Where the records hold the string "values", show the whole line it sits on.

___ DATASET CONTENT ___

-- ==== Sys2Proof/Machine/TypesCache.lean ====
section
/-!
DEFINITION. Machine/TypesCache.lean: the state of the cache: frames, sequences and page maps (chapter 3), plans, visits,
merge groups and gradient pages (chapters 4 to 6), stacks and pseudo-channels (chapter 7), tiers, codec and Cellar
(chapters 8 to 10).
-/

namespace Sys2Proof.Machine

/-! ### Frames and sequences -/

/-- Where a frame's bytes lie: the LOCATION of its table entry (R61, R217). -/
inductive Loc where
  | none
  | hbm (stack pc slot : Nat)
  | lp (channel granule len : Nat)
  | host (region granule len : Nat)
  deriving DecidableEq, Repr

/-- The STATE of a frame table entry (R79). -/
inductive FrameState where
  | free | reserve | live | stub | draining
  deriving DecidableEq, Repr

/-- A frame table entry (R61). `alt` is ALT as a staging slot, `fwd` is ALT as a stub's forwarding handle; `visited` and
`lastVisit` say whether and when the staged copy was last visited (R224, R229), `stagedFor` for which sequence it was
staged. `crcOff` is what the stored CRC was off by when the frame last became IN_FLUX: the incremental update keeps it
(R204). `promo` marks a copy that was staged for its promotion, which STAGE_MAX does not count (R227). -/
structure Frame where
  gen : Nat := 1
  refcount : Nat := 0
  pins : Nat := 0
  state : FrameState := .free
  tier : Nat := 0
  inFlux : Bool := false
  poison : Bool := false
  dirty : Bool := false
  staged : Bool := false
  loc : Loc := .none
  alt : Loc := .none
  fwd : Option PageHandle := none
  sample : Nat := 0
  grad : Bool := false
  visited : Bool := false
  lastVisit : Nat := 0
  stagedFor : Option SeqId := none
  crcOff : Nat := 0
  promo : Bool := false
  deriving DecidableEq, Repr

/-- The STATE of a sequence descriptor (R83). -/
inductive SeqState where
  | active | parking | parked | waking | evicting
  deriving DecidableEq, Repr

/-- A tensor table entry (R63): END, the reserve frame and WANT. -/
structure Tensor where
  endPos : Nat := 0
  reserve : Option PageHandle := none
  want : Bool := false
  deriving DecidableEq, Repr

/-- PARK_REF (R259). -/
structure ParkRef where
  port : Nat
  object : Nat
  partner : Nat
  cart : Nat
  deriving DecidableEq, Repr

/-- One hint of a sequence (R237). -/
structure HintEntry where
  layerFirst : Nat
  layerLast : Nat
  headFirst : Nat
  headCount : Nat
  kind : Nat
  start : Nat
  limit : Nat
  deriving DecidableEq, Repr

/-- A sequence: its descriptor (R62), its directory (R63, tensors by index, leaf pointers by tensor × LEAVES + leaf), its
prefetch depth (R229), its hints (R237) and its gradient summary (R179: its block, step and count by tensor). -/
structure Seq where
  handle : SeqHandle
  state : SeqState := .active
  format : Nat
  headDim : Nat
  layers : Nat
  kvHeads : Nat
  localHeads : List Nat
  tokenBase : Nat
  tokenLimit : Nat
  maxTokens : Nat
  p : Nat
  leaves : Nat
  dirBlock : Nat := 0
  dirBlocks : Nat := 0
  lastAccess : Nat := 0
  parkRef : Option ParkRef := none
  epoch : Nat := 0
  tight : Bool := false
  codec : List Byte := []
  tensors : Tab Tensor := []
  leafPtr : Tab Nat := []
  depth : Nat := 2
  hints : List HintEntry := []
  gradSum : Tab (Nat × Nat) := []
  gradBlock : Option Nat := none
  wasted : Bool := false
  objSize : Nat := 0
  deriving DecidableEq, Repr

/-- A line of a die's translation cache: eight handles of one leaf line (R67). -/
structure XlatLine where
  die : Nat
  seq : SeqId
  tensor : Nat
  line : Nat
  deriving DecidableEq, Repr

/-- The free list of a mash-capable pseudo-channel (R59): slots never used since calibration, taken in ascending order,
then the frames returned, oldest first; and the slots that wait for their zero-fill with their page number. -/
structure FreeList where
  virgin : Nat := 0
  back : List (Nat × Nat) := []
  toZero : List (Nat × Nat) := []
  vacant : List Nat := []
  retired : List Nat := []
  withheld : Bool := false
  deriving DecidableEq, Repr

/-! ### Commands in execution -/

/-- What an admitted APPEND writes and what it took (R74 to R76). -/
structure AppendJob where
  frames : List Nat := []
  deriving DecidableEq, Repr

/-- An admitted command that has not completed (R76, R128, R129): the tick and epoch of its admission, whether its meaning
has begun, whether an APPEND has started and its writes stand in hold queues (R196), whether it has been executed here and
waits for its chain alone (R335), and what an APPEND holds. -/
structure Live where
  cmd : Command
  since : Nat
  epoch : Nat
  begun : Bool := false
  held : Bool := false
  executed : Bool := false
  append : AppendJob := {}
  deriving DecidableEq, Repr

/-- One row's partial (R147, R148): m, l, O, S as FP32 bits and the count C. -/
structure Partial where
  m : Word32
  l : Word32
  o : List Word32
  s : Word32
  c : Nat
  deriving DecidableEq, Repr

/-- A hole of a KV head (R102, R157): REASON and the positions. -/
structure Hole where
  reason : Status
  start : Nat
  limit : Nat
  deriving DecidableEq, Repr

/-- What the plan stage keeps for one row of a Skim row group (R167): m_ref, l_ref, S_acc and the skipped positions. -/
structure SkimRow where
  mRef : Word32
  lRef : Word32
  sAcc : Word32
  skipped : Nat
  deriving DecidableEq, Repr

/-- What reached a home chain (R149): the quadrant, the row block, and by page the partials that the arrival folds: one page
for a mash visit, every page of the block in the quadrant for a tile's running values. -/
structure Arrival where
  quad : Nat
  block : Nat
  parts : List (Nat × List Partial)
  deriving DecidableEq, Repr

/-- One row group of a command (R137): its KV head; what reached the home chains, in order of arrival, and the chains named
as home chains by quadrant (R149); what the tiles hold of blocks that run (keyed by 4 × block + quadrant; R146); the chain
named as root chain and the rows folded there (R26, R149); the visits still to plan (block and page), the seed pages still to
plan, the Skim rows, holes, and what R156 settled. -/
structure Group where
  head : Nat
  tensor : Nat
  rows : Nat
  home : List Arrival := []
  chains : Tab Nat := []
  tile : Tab (List (Nat × List Partial)) := []
  root : Option (Nat × Nat) := none
  final : Option (List Partial) := none
  todo : List (Nat × Nat) := []
  seed : List Nat := []
  skim : List SkimRow := []
  holes : List Hole := []
  poisoned : Bool := false
  lateBlocks : List Nat := []
  waitedFull : Bool := false
  deriving DecidableEq, Repr

/-- A frame that a plan pins, with the TOKENS it recorded (R68); none while the frame was IN_FLUX. -/
structure Pin where
  tensor : Nat
  page : Nat
  lpn : Nat
  tokens : Option Nat
  visits : Nat := 0
  deriving DecidableEq, Repr

/-- A command in the plan stage (R141): its groups, its pins, and the shape of its sequence as it stood at its turn. -/
structure Plan where
  key : CmdKey
  cmd : Command
  die : Nat
  epoch : Nat
  seq : SeqId
  replica : Bool := false
  groups : List Group
  pins : List Pin
  format : Nat
  headDim : Nat
  p : Nat
  base : Nat
  deriving DecidableEq, Repr

/-- How a visit runs (R138, R230). `reroute` marks a visit that left a mash queue or its staging wait. -/
inductive Path where
  | mash | tile | stageWait | fallback
  deriving DecidableEq, Repr

/-- A visit (R137): its command and group, its row block, its page and frame, its path, when it was planned, and whether it
runs in a burst (R139) or became late (R231). -/
structure Visit where
  id : Nat
  key : CmdKey
  group : Nat
  block : Nat
  tensor : Nat
  page : Nat
  lpn : Nat
  path : Path
  planned : Nat
  quad : Nat
  seed : Bool := false
  inBurst : Bool := false
  late : Bool := false
  decoded : Bool := false
  deriving DecidableEq, Repr

/-- A contribution of ATTN_BWD to one gradient frame (R177, R207): the FP32 values to add. -/
structure Contribution where
  id : Nat
  key : CmdKey
  lpn : Nat
  values : List Word32
  inBurst : Bool := false
  deriving DecidableEq, Repr

/-- The running sums of a window's contributions to one page (R177): dK then dV, FP32. -/
structure WindowSum where
  key : CmdKey
  tensor : Nat
  page : Nat
  window : Nat
  left : Nat
  values : List Word32
  pick : Nat := 0
  deriving DecidableEq, Repr

/-- The gradient table entry of a K/V page (R179). -/
structure GradEntry where
  seq : SeqId
  tensor : Nat
  page : Nat
  step : Nat
  frames : List Nat
  deriving DecidableEq, Repr

/-- An input of a merge group for one KV head (R113): its identity and its records' contents in row order; `internal` says
that a record of it carried INTERNAL, a reserved status or one that no record has (R8, R101). -/
structure MergeIn where
  node : Nat
  epoch : Nat
  start : Nat
  limit : Nat
  rows : List Partial
  flags : List Nat := []
  poison : Bool := false
  internal : Bool := false
  holes : List Hole := []
  deriving DecidableEq, Repr

/-- An open merge group (R111 to R115): its command, since when, its buffer bytes, and its inputs by KV head. -/
structure MergeGroup where
  cmd : Command
  desc : MergeDesc
  tenant : Nat
  since : Nat
  bytes : Nat
  inputs : Tab (List MergeIn) := []
  deriving DecidableEq, Repr

/-- A RECORDS message for an unknown key in the early buffer (R116). -/
structure EarlyRecords where
  tenant : Nat
  tag : Nat
  since : Nat
  count : Nat
  body : List Byte
  deriving DecidableEq, Repr

/-- The merge stage of a die (R112, R116): open groups, the early buffer, the closed keys (newest first), the discards. -/
structure MergeDie where
  groups : List MergeGroup := []
  early : List EarlyRecords := []
  closed : List (Nat × Nat) := []
  discards : Nat := 0
  deriving DecidableEq, Repr

/-- A FRAME_READ that waits for the decode of its frame's extent (R233, R307): whether the decode has delivered, and whether
its checks failed. -/
structure ReadWait where
  key : CmdKey
  lpn : Nat
  deadline : Nat
  ready : Bool := false
  bad : Bool := false
  image : Mem := []
  deriving DecidableEq, Repr

/-- A SKIM_REFRESH in progress (R164): the frames still to refresh and the plans whose pins it waits for. -/
structure RefreshJob where
  key : CmdKey
  frames : List Nat
  before : List CmdKey
  deriving DecidableEq, Repr

/-- The command state: admitted commands in order, plans, visits, contributions and their bookkeeping. -/
structure ExecSt where
  live : List Live := []
  plans : List Plan := []
  planTurn : List CmdKey := []
  visits : List Visit := []
  nextVisit : Nat := 1
  contribs : List Contribution := []
  windows : List WindowSum := []
  mergeW : MergeDie := {}
  mergeE : MergeDie := {}
  reads : List ReadWait := []
  refreshes : List RefreshJob := []
  sampled : Tab Nat := []
  deriving DecidableEq, Repr

/-! ### Stacks, channels, tiles -/

/-- What an entry of a hold queue serves (R194): a CLONE with its operands, the fetch of a tile visit, a command's request, a
transfer of a frame, or the zero-fill of a slot. -/
inductive HoldWork where
  | clone (stack srcPc srcSlot dstPc dstSlot : Nat) (errs : List WordErr)
  | visit (id : Nat)
  | command (key : CmdKey)
  | frame (lpn : Nat)
  | zero
  deriving DecidableEq, Repr

/-- An entry of a hold queue (R194): what it serves and its memory words, 0 for a CLONE. -/
structure HoldEntry where
  words : Nat
  work : HoldWork
  deriving DecidableEq, Repr

/-- An item of a channel's queue (R143, R207). -/
inductive Item where
  | visit (id : Nat)
  | add (id : Nat)
  deriving DecidableEq, Repr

___

### ANSWER TO THE EXERCISE
for a mash visit, every page of the block in the quadrant for a tile's running values. -/
/-- A contribution of ATTN_BWD to one gradient frame (R177, R207): the FP32 values to add. -/
  values : List Word32
  values : List Word32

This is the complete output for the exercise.